Given the relative modernity of much of his fleet, Kjos is likely to
retain a higher proportion of the new aircraft he has ordered. Ryanair will
dispose of many increasingly uneconomic older jets, which require
more maintenance, to make way for newer ones. This is especially likely
following the arrival of the new Boeing 737Max, which carries 11% more
passengers than the 737-800 Ryanair currently flies, in addition to having
greater fuel economy.

The honour for the best block-hour performer goes to the cheeky
Hungarian upstartWizz, which has its 54 Airbus fleet on the move for
12.4 hours daily. Sixty-one additional aircraft are on order and the company
is reputed to be considering an IPO in London.
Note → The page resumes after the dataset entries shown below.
/-- A victim leaves the residency map, its deltas folded (R130); its changed DRAM lines are written back, and a line without
one is free at once (R139). -/
def leaveLine (i : Nat) (s : State) : State :=
  match tabFind s.assoc.lines i with
  | none => s
  | some l =>
    let s := foldDeltas l.channel s
    let h := getChan s l.channel
    let s := putChan l.channel { h with resident := false } s
    if h.dirty = 0 then clearLine i (coldIfQuarantined l.channel s)
    else
      let s := setChan s l.channel { getChan s l.channel with dirty := 0 }
      setLines (tabPut s.assoc.lines i { l with use := .writeBack, since := s.clk.root, back := h.dirty }) s

/-- A victim is evicted, and the fills that wait for a line go on where one is free at once. -/
def evictLine (i : Nat) (s : State) : State :=
  let s := leaveLine i s
  if tabHas s.assoc.lines i then s else issueFills s

/-- The Memory Guard has answered the write-back in line `i`: one that failed, or whose lines are quarantined, leaves the
channel COLD_FAILED, and the line holds nothing more (R139, R140, R143). -/
def backEnds (i c : Nat) (res : MemRes) (s : State) : State :=
  let r := backAnswer c ((tabFind s.assoc.lines i).map (·.back) |>.getD 0) res s
  clearLine i (if r.1 = stOk then coldIfQuarantined c r.2 else setCold c r.1 r.2)

/-- A write-back ends, and the fills that wait for a line go on. -/
def backDone (i c : Nat) (res : MemRes) (s : State) : State := issueFills (backEnds i c res s)

/-- A channel's entry becomes resident in line `i`, its side array computed (R131, R158). -/
def makeResident (c i : Nat) (s : State) : State :=
  refreshSide c (putChan c { getChan s c with resident := true } (setLines (tabPut s.assoc.lines i (newLine c .valid s)) s))

/-- The line that an instruction's fill takes: the one of a fill that runs, a free one, or a victim's; none where the hand
finds no victim (R132, R133, R136, R138). -/
def lineFor (c : Nat) (s : State) : Option Nat × State :=
  match lineOf s c .filling with
  | some i => (some i, s)
  | none =>
    match lowestFree s with
    | some i => (some i, s)
    | none =>
      let r := turnClock (2 * cacheLines + 1) s
      match r.2 with
      | some i => (some i, leaveLine i r.1)
      | none => (none, r.1)

/-- The victim of an instruction's fill is written back before its line is used (R139, R140). -/
def awaitBack (i : Nat) (back : MemRes) (s : State) : State :=
  match tabFind s.assoc.lines i with
  | some l => if l.use = .writeBack then backEnds i l.channel back s else s
  | none => s

/-- An instruction makes the entry of a present channel resident (R138): the status of its fill, which may fail as any
other one (R136). `fill` and `back` are what the Memory Guard answers to the fill and to a victim's write-back. -/
def fillNow (c : Nat) (fill back : MemRes) (s : State) : Nat × State :=
  if (getChan s c).resident then (stOk, s)
  else
    let q := fillAnswer c fill s
    if q.1 ≠ stOk then (q.1, if fillLost q.1 then setCold c q.1 q.2 else q.2)
    else
      let r := lineFor c q.2
      match r.1 with
      | some i =>
        let s := awaitBack i back r.2
        (stOk, makeResident c i { s with assoc := { s.assoc with fillQueue := s.assoc.fillQueue.filter (· != c) } })
      | none => (stBusy, r.2)

/-- An instruction that changes an entry: filled first, then changed (R138). -/
def onResident (c : Nat) (e : Env) (f : State → Res) (s : State) : Res :=
  let r := fillNow c e.fill e.back s
  if r.1 = stOk then f r.2 else { s := r.2, st := r.1 }

/-! ### CH.SET (R121 to R123, R144) -/

/-- The field checks of a channel header (R122). -/
def headerChecks (v : Nat) : List Check :=
  [(decide (v % 2 ^ 288 ≠ 0), stReserved), (decide (4 ≤ hSuite v), stReserved), (decide (hCoff v = 3), stReserved),
   (!hChen v && decide (v ≠ 0), stRange),
   (decide (hState v ≠ 0), stRange),
   (!hRx v && decide (nf v 432 384 ≠ 0), stRange),
   (hRx v && (hSciinc v || hEs v), stRange),
   (hSciinc v && hEs v, stRange),
   (decide (hCoff v ≠ 0) && !hConf v, stRange),
   (!hRxmeten v && decide (hRxmeter v ≠ 0), stRange),
   (decide (hRxclass v = 7) && !hRxmeten v, stRange),
   (!hRprot v && decide (hRwin v ≠ 0), stRange),
   (!hXpn v && decide (0xFFFFFFFF < hExhthField v), stRange)]
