/-- A frame without a SecTAG: MAC checks, then its decision. One that its end will show to be bad is decided, metered and
admitted all the same: a class-7 frame leaves stomped, any other one is dropped at its last octet, and no classification counter
advances for it (R55, R56, R83, R225, R227, R228). The MAC counts it at its header window (DESIGN CHOICE: one row brings the
whole frame). -/
def clearFrame (p : Nat) (l : Bytes) (m : RxMark) (s : State) : State :=
  match macFault s p l m with
  | some k =>
    let s := countFault p k s
    if lateFault k && decide (etherType l ≠ 0x8808) then
      let r := arrivalOf p l true s
      decideClear r.1 r.2
    else s
  | none =>
    if etherType l = 0x8808 then
      let o := getPort s p
      setPort s p { o with ctl := o.ctl ++ [(s.clk.root + octTime s p (l.length - 1), l)] }
    else
      let r := arrivalOf p l false (countGood p l s)
      decideClear r.1 r.2

/-! ### Acceptance (R157, R212) -/

/-- The packet number that 32 bits of a SecTAG stand for with reference `low` (R157); none past 2^64 - 1. -/
def recoverPn (low tag : Nat) : Option Nat :=
  let hi := low / 2 ^ 32 + bn (nb low 31 && !nb tag 31)
  if hi < 2 ^ 32 then some (hi * 2 ^ 32 + tag) else none

/-- What R212 finds: dropped under a counter, or accepted with a packet number. -/
inductive Judged where
  | drop (counter : Nat)
  | accept (pn : Nat)
  deriving DecidableEq, Repr

/-- The lowest acceptable packet number (R212). -/
def lowestPn (h : Nat) (u : Sub) : Nat :=
  let w := if hRprot h then (if hXpn h then min (hRwin h) (2 ^ 30) else hRwin h) else 2 ^ 30
  max u.initPn (u.mark - w)

/-- The judgement of cycle 4 (R156, R212, R215). In the zero replay window a second frame with the last packet number does not
exceed the first while that one is in flight (R214). -/
def judge (h : Nat) (u : Sub) (l : Bytes) : Judged :=
  let low := lowestPn h u
  if !(u.state == .loaded || u.state == .active || u.state == .draining) then .drop 3
  else if tciEnc l != hConf h then .drop 1
  else
    match (if hXpn h then recoverPn low (tagPn l) else some (tagPn l)) with
    | none => .drop 2
    | some pn =>
      let again := decide (pn = lastPn h) && u.inFlight.contains pn && decide (hRwin h = 0)
      if pn = 0 ∨ (hRprot h = true ∧ (pn < low ∨ u.lastSeen = true ∨ again = true)) then .drop 2 else .accept pn

/-- The accepted frame moves the admission mark (R212). -/
def acceptSub (h pn : Nat) (u : Sub) : Sub :=
  { u with mark := min (max u.mark (pn + 1)) (lastPn h), inFlight := pn :: u.inFlight }

/-! ### Decryption -/

/-- Secure data of a received frame in clear, and whether its ICV matches (R156, R175). -/
def openFrame (f : RxFrame) : Bytes × Bool :=
  let l := f.octets
  let e := tagEnd l
  let body := l.take (l.length - 20)
  let ac := splitAC f.header e body
  let bits := hBits f.header
  let ks := frameStream bits f.key (nonceOf f.header f.salt f.ssci f.pn) f.proofed ((ac.2.length + 15) / 16 + 1)
  (ac.1.drop e ++ xorStream ac.2 (ks.drop 1),
    decide (icvOf bits f.key ac.1 ac.2 (ks.headD 0) = (l.drop (l.length - 20)).take 16))
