/-- The edge that is due at an output is driven: the end of a pulse before the start of the next. -/
def driveDue (o : Nat) (s : State) : State :=
  if fallDue s o then endPulse o s
  else if riseDue s o then beginPulse o (stepOf125 (pulseTime (getTrig s o) (getTrig s o).k)) s
  else s

/-- TRIGGER_PULSE (R296). -/
def execTriggerPulse (t o : Nat) (s : State) : Host.Outcome State Fault Refusal :=
  .next (event t (fun s => fallDue s o || riseDue s o) (driveDue o) s)

/-- An output after a step of network time (R298): passed train pulses are skipped, a passed single pulse or level change
occurs at the step's edge. -/
def trigStep (before o : Nat) (s : State) : State :=
  let a := getTrig s o
  let now := s.clk.tod
  if now ≤ before ∨ trigDone a then s
  else if a.mode = 2 then
    let n := heldTo a (pulsesBefore a now)
    if n ≤ a.k then s
    else
      let b := { a with k := n }
      let s := missPulses o 51 (n - a.k) (setTrig s o b)
      if trigDone b then trigComplete o s else s
  else if a.start < now then beginPulse o (stepOf125 now) (missPulses o 60 1 s)
  else s

/-! ### Steps (R277 to R279) -/

/-- Every user of network time after a step or a wrap: triggers (R298) and gates (R265). -/
def stepUsers (before : Nat) (s : State) : State :=
  (List.range 64).foldl (fun s p => gateStep p s) ((List.range 9).foldl (fun s o => trigStep before o s) s)

/-- A step to a time: it is counted and raises its event with the time before (R279). -/
def stepTime (new : Nat) (s : State) : State :=
  let before := s.clk.tod
  let s := { s with clk := { s.clk with
    tod := new % todWrap, wrapped := s.clk.wrapped || decide (todWrap ≤ new)
    jumps := (s.clk.root, (new : Int) - (before : Int)) ::
      s.clk.jumps.filter (fun j => decide (s.clk.root < j.1 + 20000)) } }
  stepUsers before
    (raise 0x5002 (todForm before / 2 ^ 64) (todForm before % 2 ^ 64) (bump 14 0 69 48 1 s))

/-- The TIME.SET descriptor. -/
def timeDesc (e : Env) (s : State) : Nat := beNat (readMem s e.imm 16)

/-- The checks of TIME.SET that need no state beyond its descriptor. -/
def timeSetFmt (e : Env) (s : State) : List Check :=
  [zeroA e, zeroB e] ++ ptrChecks e.k false 16 e.imm 16 ++
    if ptrOk e.k false 16 e.imm 16 then
      [(decide (timeDesc e s % 2 ^ 31 ≠ 0), stReserved)] ++ todFormChecks (timeDesc e s / 2 ^ 32) else []

/-- TIME.SET and TIME.ADJ wait for nothing: a pending set makes them busy (R277). -/
def timeBusy (s : State) : Check := (s.clk.ppsSet.isSome, stBusy)

/-- TIME.SET with ATPPS = 0. -/
def timeSetCmd : Cmd where
  op := 0x60
  fmt := timeSetFmt
  own := fun _ s => [timeBusy s]
  eff := fun e s => { s := stepTime (todOfForm (timeDesc e s / 2 ^ 32)) (atTick s) }

/-- TIME_SET (R277): no increment is added at the edge, the fraction below FRAC is cleared. -/
def execTimeSet (w : IWord) (s : State) : Host.Outcome State Fault Refusal := .next (runCmd timeSetCmd w s)

/-- A capture pin. -/
def getPin (s : State) (i : Nat) : Pin := tabGet {} s.timeFn.pins i
/-- Writes a capture pin. -/
def setPin (s : State) (i : Nat) (v : Pin) : State :=
  { s with timeFn := { s.timeFn with pins := tabSet {} s.timeFn.pins i v } }

/-- EN of a pin setting (R292). -/
def pinEn (v : Nat) : Bool := nb v 63
/-- EDGE. -/
def pinEdge (v : Nat) : Nat := nf v 62 61
/-- EVT. -/
def pinEvt (v : Nat) : Bool := nb v 60
/-- FILT. -/
def pinFilt (v : Nat) : Nat := nf v 59 52

/-- Whether a setting selects a polarity. -/
def selects (v : Nat) (rising : Bool) : Bool := if rising then nb (pinEdge v) 0 else nb (pinEdge v) 1

/-- Whether PPS_IN is enabled for one edge only (R277). -/
def ppsOneEdge (s : State) : Bool :=
  pinEn (getPin s 8).setting && (pinEdge (getPin s 8).setting == 1 || pinEdge (getPin s 8).setting == 2)

/-- TIME.SET with ATPPS = 1. -/
def timeSetAtPpsCmd : Cmd where
  op := 0x60
  fmt := fun e s => timeSetFmt e s ++ [(!ppsOneEdge s, stRange)]
  own := fun _ s => [timeBusy s]
  eff := fun e s =>
    { s := { s with clk := { s.clk with
        ppsSet := some ⟨todOfForm (timeDesc e s / 2 ^ 32), s.clk.root + 2000 * msec, e.cseq⟩ } }
      st := stPending
      event := some 0x5003 }
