/-- Whether the running operation is complete. -/
def runningDue (s : State) : Bool := match s.press.running with | some op => opDue s op | none => false

/-- The running operation completes. -/
def completeRunning (s : State) : State :=
  match s.press.running with
  | some op => match op.result with
    | some r => completeOp op r.1 r.2 s
    | none => s
  | none => s

/-- The running operation ends with a status, unless its completion has been reached (R401). -/
def endRunning (st : Nat) (s : State) : State :=
  let s := match s.press.running with
    | some op => if op.result.isNone && decide (op.func ≠ 1) then perform [] op s else s
    | none => s
  match s.press.running with
  | none => s
  | some op =>
    match op.result with
    | some r => if opDue s op then completeOp op r.1 r.2 s else stopOp op st ((s.clk.root - op.since) / 8) s
    | none => stopOp op st ((s.clk.root - op.since) / 8) s

/-- PK.ABORT. -/
def pkAbortCmd : Cmd where
  op := 0x83
  fmt := fun e _ => [zeroA e, zeroB e, zeroI e]
  eff := fun _ s => { s := endRunning stAborted s }

/-- An erase of a Key Vault slot ends the running operation that uses it (R370, R401). -/
def pressErased (slot : Nat) (s : State) : State :=
  match s.press.running with
  | some op => if op.vault && op.slot == slot then endRunning stKeyErased s else s
  | none => s

/-- A Crust erase (R380, R400): operations end with ST_KEY_ERASED and operand memory is zeroed. -/
def pressWiped (s : State) : State :=
  let s := { s with press := { s.press with ops := [] } }
  let s := match s.press.running with
    | some op => endOp op stKeyErased ((s.clk.root - op.since) / 8) s
    | none => s
  let q := s.press.queue
  q.foldl (fun s op => endOp op stKeyErased 0 s) { s with press := { s.press with queue := [] } }

end Sys2Proof.Machine
end

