-- ==== Sys2Proof/Machine/HostIf.lean ====
section
/-! DEFINITION. The host interface (19_host_interface.md): queues and rings, punts and injection, interrupts, the Memory
Guard aperture, the Crust window, the time latch, register writes, link changes. -/

namespace Sys2Proof.Machine

/-- Adds to a counter of scope 20 (R524). -/
def bumpHost (k n : Nat) (s : State) : State := bump 20 0 k 48 n s

/-! ### Program queues (R517 to R519) -/

/-- Whether a producer index is accepted: outstanding entries within the ring (R519). -/
def doorFits (producer consumer size : Nat) : Bool := decide ((producer + 2 ^ 16 - consumer) % 2 ^ 16 ≤ 2 ^ size)

/-- A doorbell overrun: ignored, with its event (R317, R519). -/
def overrun (obj : Nat) (s : State) : State := raise 0xB003 obj 0 (bumpHost 4 1 s)

/-- QDOOR_WRITE (R517, R519); the queue of R501 takes no doorbell. -/
def execQdoorWrite (t q value : Nat) (s : State) : Host.Outcome State Fault Refusal :=
  .next (event t (fun s => decide (q < 16) && s.power.powerGood)
    (fun s =>
      let n := getQueue s q
      let v := value % 2 ^ 16
      if !n.enabled || forwardedQueue s q then bumpHost 5 1 s
      else if doorFits v n.consumer n.size then setQueue s q { n with producer := v }
      else overrun q s) s)

/-- EN = 1 is written to QCTL: refused with CFGERR, or the queue runs with both indices 0 (R517). -/
def enableQueue (q value : Nat) (s : State) : State :=
  let n := getQueue s q
  let size := value % 16
  if n.enabled then bumpHost 5 (bn (decide (size ≠ n.size))) s
  else if size < 4 ∨ 12 < size ∨ n.qd = 0 ∨ n.qc = 0 then setQueue s q { n with size := size, cfgErr := true }
  else setQueue s q { n with size := size, cfgErr := false, enabled := true, producer := 0, consumer := 0 }

/-- QUEUE_ENABLE (R517). -/
def execQueueEnable (t q value : Nat) (s : State) : Host.Outcome State Fault Refusal :=
  .next (event t (fun s => decide (q < 16) && s.power.powerGood && nb value 31) (enableQueue q value) s)

/-- Whether the copies of a program are under way (R315). -/
def isCopying : Run → Bool
  | .copying _ => true
  | _ => false

/-- The program of queue `q` is to end at its next instruction boundary, which may be now: with its record, or without
one. One that has not started is discarded, and so is the descriptor fetched (R316, R512, R518). -/
def cutQueue (q : Nat) (recorded : Bool) (s : State) : State :=
  let n := { getQueue s q with fetched := none }
  let r := (getCtx s (queueCtx q)).run
  match n.prog with
  | none => if recorded then setQueue s q { n with enabled := false } else setQueue s q n
  | some p =>
    let s' := setQueue s q { n with prog := some { p with cut := some recorded } }
    if atBoundary r && executing s && (getCtx s (queueCtx q)).due.isNone then endProgram q stAborted s'
    else if isCopying r then
      commit (setCtx (setQueue s q { n with prog := none, enabled := n.enabled && !recorded }) (queueCtx q)
        { getCtx s (queueCtx q) with run := .idle })
    else s'

/-- EN = 0 is written to QCTL: the running program ends with ST_ABORTED at its next instruction boundary, where the
disable takes effect, and descriptors that are waiting are discarded (R518). -/
def disableQueue (q value : Nat) (s : State) : State :=
  let n := getQueue s q
  let size := value % 16
  if n.enabled then cutQueue q true (bumpHost 5 (bn (decide (size ≠ n.size))) s)
  else setQueue s q { n with size := size, cfgErr := false }

/-- QUEUE_DISABLE (R518). -/
def execQueueDisable (t q value : Nat) (s : State) : Host.Outcome State Fault Refusal :=
  .next (event t (fun s => decide (q < 16) && s.power.powerGood && !nb value 31) (disableQueue q value) s)

/-! ### Rings (R517, R519, R522, R523) -/

/-- RDOOR_WRITE (R519). -/
def execRdoorWrite (t r value : Nat) (s : State) : Host.Outcome State Fault Refusal :=
  .next (event t (fun s => decide (r < 4) && s.power.powerGood)
    (fun s =>
      let n := getRing s r
      let v := value % 2 ^ 16
      if !n.enabled then bumpHost 5 1 s
      else if doorFits v n.consumer n.size then setRing s r { n with producer := v }
      else overrun (16 + r) s) s)

/-- A restart of an inject ring gives it a new head descriptor, whose first refusal counts again (R235, R523). -/
def newHead (r : Nat) (s : State) : State :=
  if 2 ≤ r then { s with cask := { s.cask with injectRefused := tabDel s.cask.injectRefused (r - 2) } } else s

/-- EN = 1 is written to RCTL. -/
def enableRing (r value : Nat) (s : State) : State :=
  let n := getRing s r
  let size := value % 16
  if n.enabled then bumpHost 5 (bn (decide (size ≠ n.size))) s
  else if size < 4 ∨ 14 < size ∨ n.base = 0 then setRing s r { n with size := size, cfgErr := true }
  else setRing (newHead r s) r { n with size := size, cfgErr := false, enabled := true, producer := 0, consumer := 0 }

/-- RING_ENABLE (R517). -/
def execRingEnable (t r value : Nat) (s : State) : Host.Outcome State Fault Refusal :=
  .next (event t (fun s => decide (r < 4) && s.power.powerGood && nb value 31) (enableRing r value) s)
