-- ==== Sys2Proof/Machine/Dispatch.lean ====
section
/-! DEFINITION. What each command does: one arm per constructor, each one call of its meaning. -/

namespace Sys2Proof.Machine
Net profit surged almost
threefold this year to €89m, while income per passenger is up 5% to
€72.80 compared with €61 at industry leader Ryanair.

With upstart LCCs snapping at his heels, O’Leary has upped Ryanair’s
marketing spend, increased route frequencies and tailored the product.
The new ‘Business Plus’ fare offers business flyers flexibility on ticket
changes, 20 kilos checked-in bag allowance, fast track at selected
airports, priority boarding and premium seats.

O’Leary has described initial uptake of the new business fares as ‘positive’,
and through September the load factor increased five points to 90%,
and 500,000 more tickets were sold than a year earlier. Full year profit
guidance is for an improvement of €120m on last year, for a net surplus
of around €640m.

That would be a net profit margin of 12% at a time of Europe-wide
austerity. No wonder so many competitors want to join the party.